WORK TASK
Would you return, word for word, the lines of the data below from the line with "r).cfg = s.cfg := rfl" through the line with "r).env = s.env := rfl", and no others?

DATA IN THIS EXERCISE

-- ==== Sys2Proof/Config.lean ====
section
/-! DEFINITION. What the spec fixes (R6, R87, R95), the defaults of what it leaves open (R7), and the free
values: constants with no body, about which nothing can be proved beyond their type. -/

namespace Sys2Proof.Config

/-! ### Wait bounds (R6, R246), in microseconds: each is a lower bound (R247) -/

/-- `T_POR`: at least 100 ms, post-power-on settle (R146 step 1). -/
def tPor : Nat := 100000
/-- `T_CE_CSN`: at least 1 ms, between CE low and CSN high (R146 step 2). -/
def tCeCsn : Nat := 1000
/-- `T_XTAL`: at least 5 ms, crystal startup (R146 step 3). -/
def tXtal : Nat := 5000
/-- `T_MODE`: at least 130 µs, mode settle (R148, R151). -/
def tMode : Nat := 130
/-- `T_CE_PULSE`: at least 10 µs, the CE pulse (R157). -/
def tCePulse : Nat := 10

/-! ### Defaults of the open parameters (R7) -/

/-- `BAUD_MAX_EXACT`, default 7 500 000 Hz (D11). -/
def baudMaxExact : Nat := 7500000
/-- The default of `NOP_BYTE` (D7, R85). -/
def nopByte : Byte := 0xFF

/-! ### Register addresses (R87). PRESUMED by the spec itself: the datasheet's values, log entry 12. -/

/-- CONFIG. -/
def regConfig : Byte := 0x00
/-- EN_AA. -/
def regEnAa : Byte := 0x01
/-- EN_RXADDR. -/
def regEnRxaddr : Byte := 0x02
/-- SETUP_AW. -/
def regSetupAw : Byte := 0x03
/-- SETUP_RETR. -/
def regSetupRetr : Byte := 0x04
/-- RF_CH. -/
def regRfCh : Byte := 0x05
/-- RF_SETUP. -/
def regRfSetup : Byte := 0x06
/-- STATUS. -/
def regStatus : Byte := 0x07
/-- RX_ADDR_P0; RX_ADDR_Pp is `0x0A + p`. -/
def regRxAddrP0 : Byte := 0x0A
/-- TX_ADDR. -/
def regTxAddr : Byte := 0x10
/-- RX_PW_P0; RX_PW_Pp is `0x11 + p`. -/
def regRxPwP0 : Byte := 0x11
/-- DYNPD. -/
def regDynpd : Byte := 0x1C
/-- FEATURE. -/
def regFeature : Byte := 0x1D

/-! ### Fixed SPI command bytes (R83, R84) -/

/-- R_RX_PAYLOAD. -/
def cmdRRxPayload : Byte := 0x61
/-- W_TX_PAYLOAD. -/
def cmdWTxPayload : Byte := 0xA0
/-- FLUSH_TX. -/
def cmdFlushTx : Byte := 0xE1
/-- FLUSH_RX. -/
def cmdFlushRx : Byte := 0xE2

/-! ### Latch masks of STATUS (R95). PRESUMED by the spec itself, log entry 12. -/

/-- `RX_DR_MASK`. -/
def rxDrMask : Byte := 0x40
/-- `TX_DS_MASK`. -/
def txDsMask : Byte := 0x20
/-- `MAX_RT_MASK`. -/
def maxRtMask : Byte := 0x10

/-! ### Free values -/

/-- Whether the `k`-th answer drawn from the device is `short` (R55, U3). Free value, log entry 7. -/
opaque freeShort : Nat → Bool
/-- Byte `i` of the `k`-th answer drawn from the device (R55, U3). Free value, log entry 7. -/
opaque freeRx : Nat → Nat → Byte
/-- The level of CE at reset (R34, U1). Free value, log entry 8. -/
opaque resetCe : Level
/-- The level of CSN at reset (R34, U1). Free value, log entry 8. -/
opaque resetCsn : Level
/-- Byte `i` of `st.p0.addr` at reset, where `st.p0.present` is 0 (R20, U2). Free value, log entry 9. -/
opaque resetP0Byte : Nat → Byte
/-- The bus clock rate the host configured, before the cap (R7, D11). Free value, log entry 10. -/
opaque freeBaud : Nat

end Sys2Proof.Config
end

==

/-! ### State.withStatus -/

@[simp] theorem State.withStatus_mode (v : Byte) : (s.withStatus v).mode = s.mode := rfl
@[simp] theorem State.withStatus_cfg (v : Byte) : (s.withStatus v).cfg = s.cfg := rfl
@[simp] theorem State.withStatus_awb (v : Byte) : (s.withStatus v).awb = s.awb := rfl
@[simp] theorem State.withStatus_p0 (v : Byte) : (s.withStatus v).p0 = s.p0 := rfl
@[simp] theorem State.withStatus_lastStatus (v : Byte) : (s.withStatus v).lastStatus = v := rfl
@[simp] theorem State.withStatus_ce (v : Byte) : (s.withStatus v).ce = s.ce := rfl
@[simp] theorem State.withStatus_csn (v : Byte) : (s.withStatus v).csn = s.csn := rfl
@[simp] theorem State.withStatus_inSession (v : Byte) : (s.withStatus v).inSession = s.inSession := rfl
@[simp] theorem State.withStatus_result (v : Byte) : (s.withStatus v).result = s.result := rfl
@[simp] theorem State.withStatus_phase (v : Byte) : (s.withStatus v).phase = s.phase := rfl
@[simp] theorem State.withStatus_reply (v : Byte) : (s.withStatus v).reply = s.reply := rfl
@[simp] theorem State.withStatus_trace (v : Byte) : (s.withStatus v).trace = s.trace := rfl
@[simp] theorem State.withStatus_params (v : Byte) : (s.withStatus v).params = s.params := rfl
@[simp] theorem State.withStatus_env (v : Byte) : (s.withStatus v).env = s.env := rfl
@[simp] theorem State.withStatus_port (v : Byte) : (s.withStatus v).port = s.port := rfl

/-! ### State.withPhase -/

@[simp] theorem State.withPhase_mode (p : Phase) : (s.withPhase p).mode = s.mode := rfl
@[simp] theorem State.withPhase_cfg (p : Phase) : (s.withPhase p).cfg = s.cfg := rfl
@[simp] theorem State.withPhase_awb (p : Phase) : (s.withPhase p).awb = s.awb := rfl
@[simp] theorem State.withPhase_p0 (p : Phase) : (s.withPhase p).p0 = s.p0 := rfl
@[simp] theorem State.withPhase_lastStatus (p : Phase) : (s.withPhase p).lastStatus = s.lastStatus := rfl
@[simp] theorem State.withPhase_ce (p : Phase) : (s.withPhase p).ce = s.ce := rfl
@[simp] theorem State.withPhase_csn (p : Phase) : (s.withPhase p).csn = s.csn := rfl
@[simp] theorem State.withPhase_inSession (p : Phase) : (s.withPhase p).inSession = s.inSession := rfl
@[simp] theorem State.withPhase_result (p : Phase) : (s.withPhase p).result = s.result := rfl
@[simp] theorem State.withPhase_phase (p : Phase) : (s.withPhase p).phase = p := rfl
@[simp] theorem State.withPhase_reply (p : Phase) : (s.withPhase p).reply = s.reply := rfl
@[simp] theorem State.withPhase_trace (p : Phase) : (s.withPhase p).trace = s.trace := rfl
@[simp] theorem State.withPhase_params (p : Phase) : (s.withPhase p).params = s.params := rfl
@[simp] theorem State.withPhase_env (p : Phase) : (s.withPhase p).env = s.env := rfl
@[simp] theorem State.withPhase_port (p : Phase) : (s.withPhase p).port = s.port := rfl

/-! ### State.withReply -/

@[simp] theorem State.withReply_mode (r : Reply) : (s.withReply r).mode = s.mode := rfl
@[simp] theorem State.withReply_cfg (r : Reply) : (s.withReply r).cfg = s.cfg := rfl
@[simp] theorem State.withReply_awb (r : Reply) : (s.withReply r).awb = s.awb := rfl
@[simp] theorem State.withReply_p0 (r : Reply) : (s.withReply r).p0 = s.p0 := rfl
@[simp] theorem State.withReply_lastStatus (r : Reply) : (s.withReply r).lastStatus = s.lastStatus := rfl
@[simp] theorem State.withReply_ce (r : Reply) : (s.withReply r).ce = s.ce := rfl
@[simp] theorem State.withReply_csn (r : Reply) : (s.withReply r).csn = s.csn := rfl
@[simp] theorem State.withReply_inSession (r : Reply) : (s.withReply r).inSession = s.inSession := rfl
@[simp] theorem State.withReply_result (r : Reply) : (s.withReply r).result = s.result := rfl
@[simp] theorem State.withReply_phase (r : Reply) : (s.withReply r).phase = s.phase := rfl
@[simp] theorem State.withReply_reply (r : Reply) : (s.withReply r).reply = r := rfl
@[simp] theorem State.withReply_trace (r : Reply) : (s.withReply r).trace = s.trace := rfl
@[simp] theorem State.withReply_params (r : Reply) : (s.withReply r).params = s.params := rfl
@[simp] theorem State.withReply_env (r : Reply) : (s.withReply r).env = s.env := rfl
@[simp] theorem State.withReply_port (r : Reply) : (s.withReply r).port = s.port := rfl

EXERCISE SOLUTION
@[simp] theorem State.withReply_cfg (r : Reply) : (s.withReply r).cfg = s.cfg := rfl
@[simp] theorem State.withReply_awb (r : Reply) : (s.withReply r).awb = s.awb := rfl
@[simp] theorem State.withReply_p0 (r : Reply) : (s.withReply r).p0 = s.p0 := rfl
@[simp] theorem State.withReply_lastStatus (r : Reply) : (s.withReply r).lastStatus = s.lastStatus := rfl
@[simp] theorem State.withReply_ce (r : Reply) : (s.withReply r).ce = s.ce := rfl
@[simp] theorem State.withReply_csn (r : Reply) : (s.withReply r).csn = s.csn := rfl
@[simp] theorem State.withReply_inSession (r : Reply) : (s.withReply r).inSession = s.inSession := rfl
@[simp] theorem State.withReply_result (r : Reply) : (s.withReply r).result = s.result := rfl
@[simp] theorem State.withReply_phase (r : Reply) : (s.withReply r).phase = s.phase := rfl
@[simp] theorem State.withReply_reply (r : Reply) : (s.withReply r).reply = r := rfl
@[simp] theorem State.withReply_trace (r : Reply) : (s.withReply r).trace = s.trace := rfl
@[simp] theorem State.withReply_params (r : Reply) : (s.withReply r).params = s.params := rfl
@[simp] theorem State.withReply_env (r : Reply) : (s.withReply r).env = s.env := rfl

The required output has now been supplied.